Из пещеры зачарованных снов выбился ключ на где-то там лежащие переулки жизни.

Женится Семен на Настасье Бирюлиной, на генеральской дочке.

Дом на Московской двухэтажный, кирпичный, барский, уже полгода в руках наследников железного старика. Князю-помещику деньги нужны были. Семен с Агафангелом от далекого имения отказались, сказали:

— У вас дом на Московской. И под залог дома дали.

Срок прошел. Агафангел за невзнос к недвижимостям фирмы причислил.

— А мы его, домик-то княжеский, на ваше, Семен Яковлевич, имечко от братцев откупим. Вам оно, Семен Яковлевич, и ко времени.

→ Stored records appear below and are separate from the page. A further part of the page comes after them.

theorem resendTimer_lost {k : TxPkt} (hp : s.findPair l p.peer p.far = some p) (hup : p.up = true) (hk : p.unacked.find? (·.left) = some k) (hge : 8 ≤ p.resends) (hs : s.fab.stalled = []) :
    ∃ t q, exec (.resendTimer l p.peer p.far) s = .next t ∧ t.findPair l p.peer p.far = some q ∧ q.up = false ∧ q.down = true ∧ q.unacked = [] := by
  have hmod := findPair_modPair (s := s.reach (p.progressAt + 40000)) (f := fun y => { y with progressAt := (s.reach (p.progressAt + 40000)).now }) (fun _ => ⟨rfl, rfl, rfl⟩) ((findPair_reach _).trans hp)
  have hexec := resendTimer_acts hp hup hk
  rw [resendFrom_lost hge (by rw [hk]; rfl)] at hexec
  have hs' : (s.reach (p.progressAt + 40000)).fab.stalled = [] := by rw [reach_fab, hs]
  exact ⟨_, _, hexec, pairDown_found (s := State.log _ _) false hmod hs', rfl, rfl, rfl⟩

theorem busyResendTimer_again {k : TxPkt} {b : Nat} (hp : s.findPair l p.peer p.far = some p) (hup : p.up = true) (hk : p.unacked.find? (fun y => y.busyAt.isSome) = some k) (hb : k.busyAt = some b) :
    ∃ t q, exec (.busyResendTimer l p.peer p.far) s = .next t ∧ t.fab.sent = s.fab.sent ++ [s.fab.frameOf p k]
      ∧ t.findPair l p.peer p.far = some q ∧ q.resends = p.resends ∧ (∀ y ∈ q.unacked, y.ctr = k.ctr → y.busyAt = none) ∧ t.now = max s.now (b + 5000) ∧ t.cores = s.cores := by
  have hmod := findPair_modPair (s := s.reach (b + 5000)) (f := fun y => { y with unacked := y.unacked.map fun x => if x.ctr = k.ctr then { x with busyAt := none } else x }) (fun _ => ⟨rfl, rfl, rfl⟩) ((findPair_reach _).trans hp)
  obtain ⟨hsent, hfound, hfab⟩ := resend_known hmod [k]
  obtain ⟨hcores, -, -, -, hnow⟩ := ((modFab_fabOnly (s.reach (b + 5000)) _).trans hfab).fields
  refine ⟨_, _, busyResendTimer_acts hp hup hk hb, hsent.trans ?_, hfound, rfl, fun y hy hctr => ?_, hnow.trans (reach_now ..), hcores.trans (reach_cores ..)⟩
  · rw [State.modPair, State.modFab, reach_fab]
    rfl
  · obtain ⟨x, -, rfl⟩ := List.mem_map.1 hy
    by_cases hx : x.ctr = k.ctr
    · rw [if_pos hx]
    · rw [if_neg hx] at hctr
      exact absurd hctr hx

/-- Settles O52: each step of an agreement and of a pair's set-up acts once its checks pass; each timer of a pair acts on what it waits for. -/
theorem agreementAndPairTimersAct : Obligations.AgreementAndPairTimersAct := by
  rintro s l f bs peer far rfl rfl rfl
  refine ⟨fun hok => ⟨?_, ?_, ?_, ?_, ?_⟩, ?_, ?_, fun p hp => ⟨?_, ?_, ?_, ?_⟩⟩
  · intro x hk hx hinit hagreed hfailed hlt
    rw [exec_hello, execHello, setup_acts hok hk, hx]
    dsimp only
    rw [if_pos (by simp [hinit, hagreed, hfailed, hlt])]
  · refine fun hk hnone => ⟨fun hlen hcert => ?_, fun hbad => ?_⟩
    · obtain ⟨t, x, r, m, hexec, hx, hcores, rfl⟩ := hello_answers hok hk hnone hlen hcert
      exact ⟨t, _, acceptContent (f.payload.drop 4) r m, r, m.toNat, hexec, hx, rfl, rfl, rfl, rfl, rfl, rfl, rfl, rfl, hcores⟩
    · obtain ⟨y, hy, hfailed, hagreed⟩ := agreeFail_fails s f.srcMod
      exact ⟨_, y, hello_fails hok hk hnone hbad, hy, hfailed, hagreed⟩
  · rintro x tr hk hx hinit hagreed hfailed rfl
    have hopen : (x.initiator && !x.agreed && !x.failed) = true := by rw [hinit, hagreed, hfailed]; rfl
    refine ⟨fun hlen hcert hsig => ?_, fun hbad => ?_⟩
    · obtain ⟨v, hv, hexec⟩ := accept_agrees hok hk hx hopen hlen hcert hsig
      obtain ⟨hy, hcores⟩ := agreed_agrees v (x.accepted (f.payload.drop 4))
      exact ⟨_, _, hexec, secretOf_peer hx ▸ hy, rfl, rfl, rfl, hcores.trans hv⟩
    · obtain ⟨y, hy, hyf, hya⟩ := agreeFail_fails s f.srcMod
      exact ⟨_, y, accept_fails hok hk hx hopen hbad, hy, hyf, hya⟩
  · intro x hk hx hinit hagreed hfailed
    have hexec := finish_acts hok hk hx (by rw [hinit, hagreed, hfailed]; rfl)
    refine ⟨fun hsig => ?_, fun hsig => ?_⟩
    · obtain ⟨hy, hcores⟩ := agreed_agrees s x
      rw [if_pos hsig] at hexec
      exact ⟨_, hexec, secretOf_peer hx ▸ hy, hcores⟩
    · obtain ⟨y, hy, hyf, hya⟩ := agreeFail_fails s f.srcMod
      rw [if_neg (by rw [hsig]; exact Bool.false_ne_true)] at hexec
      exact ⟨_, y, hexec, hy, hyf, hya⟩
  · intro x p hk hx hagreed hlen hp
    obtain ⟨t, n, hexec, hcores, hq⟩ := pair_answers hok hk hx hagreed hlen hp
    exact ⟨t, _, hexec, hq, rfl, rfl, rfl, rfl, Nat.mod_eq_of_lt (lt_of_le_of_lt (Nat.min_le_right _ _) s.fab.protoMax.isLt), hcores⟩
  · intro hbad k cmd hmem hk
    simp only [List.mem_cons, Prod.mk.injEq, List.not_mem_nil, or_false] at hmem
    rcases hmem with ⟨rfl, rfl⟩ | ⟨rfl, rfl⟩ | ⟨rfl, rfl⟩ | ⟨rfl, rfl⟩
    · rw [exec_hello, execHello, setup_badFrame hbad hk]
    · rw [exec_accept, execAccept, setup_badFrame hbad hk]
    · rw [exec_finish, execFinish, setup_badFrame hbad hk]
    · rw [exec_pair, execPair, setup_badFrame hbad hk]
  · intro x hx hagreed hfailed
    have hexec : exec (.keyAgreementTimeout f.srcMod) s = .next ((s.reach (x.since + 12500000)).agreeFail f.srcMod) := by
      rw [exec_keyAgreementTimeout, execKeyAgreementTimeout, hx, Option.filter_some, if_pos (by rw [hagreed, hfailed]; rfl)]
      rfl
    obtain ⟨y, hy, hyf, hya⟩ := agreeFail_fails (s.reach (x.since + 12500000)) f.srcMod
    exact ⟨_, y, hexec, hy, hyf, hya, (agreeFail_now ..).trans (reach_now ..)⟩
  · intro x a b hdown ha hb hx hagreed hlink
    have hexec := linkPairSetup_acts hp hdown ha hb hx hagreed hlink
    refine ⟨fun hver => ?_, fun hver hs => ?_⟩
    · rw [if_neg (by rw [hver]; exact Bool.false_ne_true)] at hexec
      have hmod := findPair_modPair (f := fun p => (p.keyed s.fab.moduleId x.secret).opened s.now) (fun _ => ⟨rfl, rfl, rfl⟩) hp
      obtain ⟨q, hq, hflush⟩ := findPair_flushLink l hmod
      obtain ⟨hctr, hpay⟩ := hflush.contents
      obtain ⟨hoctr, hopay⟩ := opened_counters (p.keyed s.fab.moduleId x.secret) s.now
      obtain ⟨hsame, -, -⟩ := hflush
      refine ⟨_, q, hexec, hq, (congrArg LinkPair.up hsame :), (congrArg LinkPair.down hsame :), (congrArg LinkPair.txNext hsame :), (congrArg LinkPair.rxNext hsame :), (congrArg LinkPair.ackSeq hsame :),
        (congrArg LinkPair.rxAhead hsame :), hctr.trans hoctr, hpay.trans hopay, ?_, ?_⟩
      · intro low lo hi key hlow hlo hhi hkey
        obtain ⟨htx, hrx⟩ := keyed_keys ha hb ((findPair_is hp).2.1 ▸ hlow) hlo hhi hkey
        exact ⟨(congrArg LinkPair.txKey hsame :).trans htx, (congrArg LinkPair.rxKey hsame :).trans hrx⟩
      · unfold State.flushLink
        rfl
    · rw [if_pos hver] at hexec
      exact ⟨_, _, hexec, noVersion_drops hp hs, rfl, hdown⟩
  · exact fun r hup hr => ackTimer_acks hp hup hr
  · intro k hup hk
    obtain ⟨-, hpeer, hfar⟩ := findPair_is hp
    rw [← hpeer, ← hfar] at hp ⊢
    exact ⟨resendTimer_again hp hup hk, resendTimer_lost hp hup hk⟩
  · intro k b hup hk hb
    obtain ⟨-, hpeer, hfar⟩ := findPair_is hp
    rw [← hpeer, ← hfar] at hp ⊢
    exact busyResendTimer_again hp hup hk hb

end Sys2Proof.Machine
end

section

/-! PROOFS. Training of the links, and their loss. -/

namespace Sys2Proof.Machine

variable {s u : State} {l : Fin 128} {p : LinkPair}

/-! A link that goes down takes its pairs with it (R355) -/

/-- From `s` to `t` the links, memory and clock stand; on a link that is not up no pair has appeared or been brought back. -/
def LinksStand (s t : State) : Prop := Rails s.fab t.fab ∧ t.mem = s.mem ∧ t.now = s.now

theorem Rails.refl (x : Fabric) : Rails x x := rails_of_pairs rfl fun _ => id

theorem Rails.trans {x y z : Fabric} (h : Rails x y) (k : Rails y z) : Rails x z := by
  obtain ⟨hl, hp⟩ := h
  obtain ⟨kl, kp⟩ := k
  have hlinks : y.links = x.links := (congrArg Fabric.links hl :)
  have hrest : { z with pairs := x.pairs, secrets := x.secrets, sent := x.sent, stalled := x.stalled } = { y with pairs := x.pairs, secrets := x.secrets, sent := x.sent, stalled := x.stalled } :=
    (congrArg (fun w : Fabric => { w with pairs := x.pairs, secrets := x.secrets, sent := x.sent, stalled := x.stalled }) kl :)
  refine ⟨hrest.trans hl, fun q hq => ?_⟩
  rcases kp q hq with hup | ⟨p, hpm, h1, h2, h3, h4⟩
  · exact .inl (hlinks ▸ hup)
  · rcases hp p hpm with hup | ⟨o, hom, k1, k2, k3, k4⟩
    · exact .inl (by simpa only [h1] using hup)
    · exact .inr ⟨o, hom, k1.trans h1, k2.trans h2, k3.trans h3, k4.trans h4⟩

theorem linksStand_rails : RailFrame LinksStand where
  refl s := ⟨Rails.refl _, rfl, rfl⟩
  trans := fun ⟨h1, h2, h3⟩ ⟨k1, k2, k3⟩ => ⟨h1.trans k1, k2.trans h2, k3.trans h3⟩
  rails _ _ h := ⟨h, rfl, rfl⟩
  draw _ := ⟨Rails.refl _, rfl, rfl⟩
  sends _ _ _ _ := ⟨Rails.refl _, rfl, rfl⟩
  linkFault s g st b q d _ := ⟨by rw [coreFault_fab]; exact Rails.refl _, coreFault_mem .., coreFault_now ..⟩

/-- From `s` to `t` the links, memory and clock stand; where link `l` is not up, its pairs are those of `s`, and no pair of it that was down is up again. -/
def PairsFall (l : Fin 128) (s t : State) : Prop :=
  t.fab.links = s.fab.links ∧ t.fab.modes = s.fab.modes ∧ t.mem = s.mem ∧ t.now = s.now
    ∧ (s.fab.links[l].mode ≠ .up → ∀ q ∈ t.fab.pairs, q.link = l → ∃ p ∈ s.fab.pairs, p.link = l ∧ p.peer = q.peer ∧ p.far = q.far ∧ (p.down = true → q.down = true))

theorem LinksStand.pairsFall (h : LinksStand s u) (l : Fin 128) : PairsFall l s u := by
  obtain ⟨⟨hl, hp⟩, hm, hn⟩ := h
  refine ⟨(congrArg Fabric.links hl :), (congrArg Fabric.modes hl :), hm, hn, fun hup q hq hql => ?_⟩
  rcases hp q hq with h1 | ⟨p, hpm, h1, h2, h3, h4⟩
  · subst hql
    exact absurd h1 hup
  · exact ⟨p, hpm, h1.trans hql, h2, h3, fun hd => h4 ▸ hd⟩

theorem PairsFall.trans {t : State} (h : PairsFall l s u) (k : PairsFall l u t) : PairsFall l s t := by
  obtain ⟨hl, ho, hm, hn, hp⟩ := h
  obtain ⟨kl, ko, km, kn, kp⟩ := k
  refine ⟨kl.trans hl, ko.trans ho, km.trans hm, kn.trans hn, fun hup q hq hql => ?_⟩
  obtain ⟨p, hpm, h1, h2, h3, h4⟩ := kp (by rw [hl]; exact hup) q hq hql
  obtain ⟨o, hom, k1, k2, k3, k4⟩ := hp hup p hpm h1
  exact ⟨o, hom, k1, k2.trans h2, k3.trans h3, fun hd => h4 (k4 hd)⟩

/-- R355: what a pair that goes down loses. -/
def LinkPair.lost (p : LinkPair) : LinkPair := { p with up := false, down := true, unacked := [], rxAhead := [], rxCount := 0, rxSince := none, nonce := none, peerNonce := none }

theorem pairDown_form {peer : BitVec 16} {far : Fin 8} (hp : s.findPair l peer far = some p) : LinksStand (s.modPair l peer far LinkPair.lost) (s.pairDown l peer far false) := by
  have hdown : s.pairDown l peer far false = (((s.modPair l peer far LinkPair.lost).failPkts p.unacked stLinkDown).flushLink l).pumpStalled := by
    rw [State.pairDown, hp]
    rfl
  rw [hdown]
  exact linksStand_rails.trans (linksStand_rails.trans (linksStand_rails.failPkts _ (.inl rfl)) (linksStand_rails.flushLink l)) linksStand_rails.pumpStalled

theorem modPair_lost_falls (peer : BitVec 16) (far : Fin 8) : PairsFall l s (s.modPair l peer far LinkPair.lost) := by
  refine ⟨rfl, rfl, rfl, rfl, fun _ q hq hql => ?_⟩
  obtain ⟨p, hp, rfl⟩ := List.mem_map.1 hq
  refine ⟨p, hp, ?_⟩
  by_cases his : p.is l peer far = true
  · rw [if_pos his] at hql ⊢
    exact ⟨hql, rfl, rfl, fun _ => rfl⟩
  · rw [if_neg his] at hql ⊢
    exact ⟨hql, rfl, rfl, id⟩

theorem pairDown_falls (peer : BitVec 16) (far : Fin 8) : PairsFall l s (s.pairDown l peer far false) := by
  cases hp : s.findPair l peer far with
  | none =>
    have hsame : s.pairDown l peer far false = s := by rw [State.pairDown, hp]
    rw [hsame]
    exact (linksStand_rails.refl s).pairsFall l
  | some p => exact (modPair_lost_falls peer far).trans ((pairDown_form hp).pairsFall l)

/-- A pair of a link that is not up is down once it was taken down. -/
theorem pairDown_down {peer : BitVec 16} {far : Fin 8} (hup : s.fab.links[l].mode ≠ .up) {q : LinkPair} (hq : q ∈ (s.pairDown l peer far false).fab.pairs) (hql : q.is l peer far = true) : q.down = true := by
  obtain ⟨hlink, hpeer, hfar⟩ := is_iff.1 hql
  cases hp : s.findPair l peer far with
  | none =>
    have hsame : s.pairDown l peer far false = s := by rw [State.pairDown, hp]
    rw [hsame] at hq
    exact absurd hql (List.find?_eq_none.1 hp q hq)
  | some p =>
    obtain ⟨-, -, -, -, hfalls⟩ := (pairDown_form hp).pairsFall l
    obtain ⟨o, ho, h1, h2, h3, hdown⟩ := hfalls hup q hq hlink
    obtain ⟨r, -, hr⟩ := List.mem_map.1 ho
    by_cases his : r.is l peer far = true
    · rw [if_pos his] at hr
      exact hdown (hr ▸ rfl)
    · rw [if_neg his] at hr
      exact absurd (is_iff.2 ⟨h1, h2.trans hpeer, h3.trans hfar⟩) (hr ▸ his)

/-- R355: the pairs of a link that is not up are taken down one after another: what was not down before is then. -/
theorem foldl_pairDown (l : Fin 128) : ∀ (ps : List LinkPair) (s : State), s.fab.links[l].mode ≠ .up → PairsFall l s (ps.foldl (fun s p => s.pairDown l p.peer p.far false) s)
    ∧ ((∀ q ∈ s.fab.pairs, q.link = l → q.down = true ∨ ∃ p ∈ ps, q.is l p.peer p.far = true) →
      ∀ q ∈ (ps.foldl (fun s p => s.pairDown l p.peer p.far false) s).fab.pairs, q.link = l → q.down = true)
  | [], s, _ => ⟨(linksStand_rails.refl s).pairsFall l, fun h q hq hql => (h q hq hql).elim id fun ⟨_, hp, _⟩ => absurd hp List.not_mem_nil⟩
  | p :: ps, s, hup => by
    have hstep : PairsFall l s (s.pairDown l p.peer p.far false) := pairDown_falls p.peer p.far
    obtain ⟨hrest, hdown⟩ := foldl_pairDown l ps (s.pairDown l p.peer p.far false) (hstep.1 ▸ hup)
    obtain ⟨-, -, -, -, hpairs⟩ := id hstep
    refine ⟨hstep.trans hrest, fun h => hdown fun q hq hql => ?_⟩
    obtain ⟨o, ho, h1, h2, h3, hod⟩ := hpairs hup q hq hql
    rcases h o ho h1 with hd | ⟨x, hx, his⟩
    · exact .inl (hod hd)
    · obtain ⟨-, k2, k3⟩ := is_iff.1 his
      have hqx : q.is l x.peer x.far = true := is_iff.2 ⟨hql, h2 ▸ k2, h3 ▸ k3⟩
      rcases List.mem_cons.1 hx with rfl | hx
      · exact .inl (pairDown_down hup hq hqx)
      · exact .inr ⟨x, hx, hqx⟩

/-- R355, R544: a link that goes down: its pairs are down, and beside its own entry no link, no memory and no clock changes. -/
theorem linkDown_down (m : LinkMode) (hm : m ≠ .up) :
    (s.linkDown l m).fab.links = s.fab.links.set l { s.fab.links[l] with mode := m, speed := 0, tryMode := 0, since := s.now } ∧ (s.linkDown l m).fab.modes = s.fab.modes ∧ (s.linkDown l m).mem = s.mem ∧ (s.linkDown l m).now = s.now
      ∧ ∀ q ∈ (s.linkDown l m).fab.pairs, q.link = l → q.down = true := by
  obtain ⟨v, hv⟩ : ∃ v : State, v = (s.log ⟨stLinkDown, 6, 5, l.val, 0, 0, 0, s.fab.links[l].speed.toNat * 2 ^ 16⟩).modFab fun x => { x with links := x.links.set l { x.links[l] with mode := m, speed := 0, tryMode := 0, since := s.now } } := ⟨_, rfl⟩
  have hdown : s.linkDown l m = (s.fab.pairs.filter fun p => decide (p.link = l) && !p.down).foldl (fun s p => s.pairDown l p.peer p.far false) v := by rw [hv]; rfl
  have hlinks : v.fab.links = s.fab.links.set l { s.fab.links[l] with mode := m, speed := 0, tryMode := 0, since := s.now } := by rw [hv]; rfl
  have hpairs : v.fab.pairs = s.fab.pairs := by rw [hv]; rfl
  have hnotup : v.fab.links[l].mode ≠ .up := by
    rw [hlinks]
    simpa using hm
  obtain ⟨⟨hl, hmodes, hmem, hnow, -⟩, hall⟩ := foldl_pairDown l (s.fab.pairs.filter fun p => decide (p.link = l) && !p.down) v hnotup
  rw [hdown]
  refine ⟨hl.trans hlinks, hmodes.trans (by rw [hv]; rfl), hmem.trans (by rw [hv]; rfl), hnow.trans (by rw [hv]; rfl), hall fun q hq hql => ?_⟩
  cases hd : q.down with
  | true => exact .inl rfl
  | false => exact .inr ⟨q, List.mem_filter.2 ⟨hpairs ▸ hq, by simp [hql, hd]⟩, is_iff.2 ⟨hql, rfl, rfl⟩⟩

Никого не спрашивали. Доверенность. Только Макар, ежемесячную роспись проглядывая, кулаком в стол ударил:

— Хорош дом! Хорош, черт возьми. Без страховки сколько лет живет. Ну, пусть Семенов будет. Семену можно… Ха-ха! Ну, и цена…

Семен Агафангелу говорил:

— Да не будет ли чего?

— Все по закону-с.

В те дни впервые над домом железного старика тяжелые птицы кричали:

— Ростовщик!

Семен не слышал. То были птицы, рожденные помыслами чужих людей, Семену не интересных. И в стенах дома, строенных отцом на вечные времена, иные духи нашептывали ему иные сны.

А в, княжеском дому на Московской, в дому, где столичные люди отвыкли жить, паркетчики и обойщики песенными тонкими голосами расшугивали по подвалам и чердакам старо-домовых, добрых и злых.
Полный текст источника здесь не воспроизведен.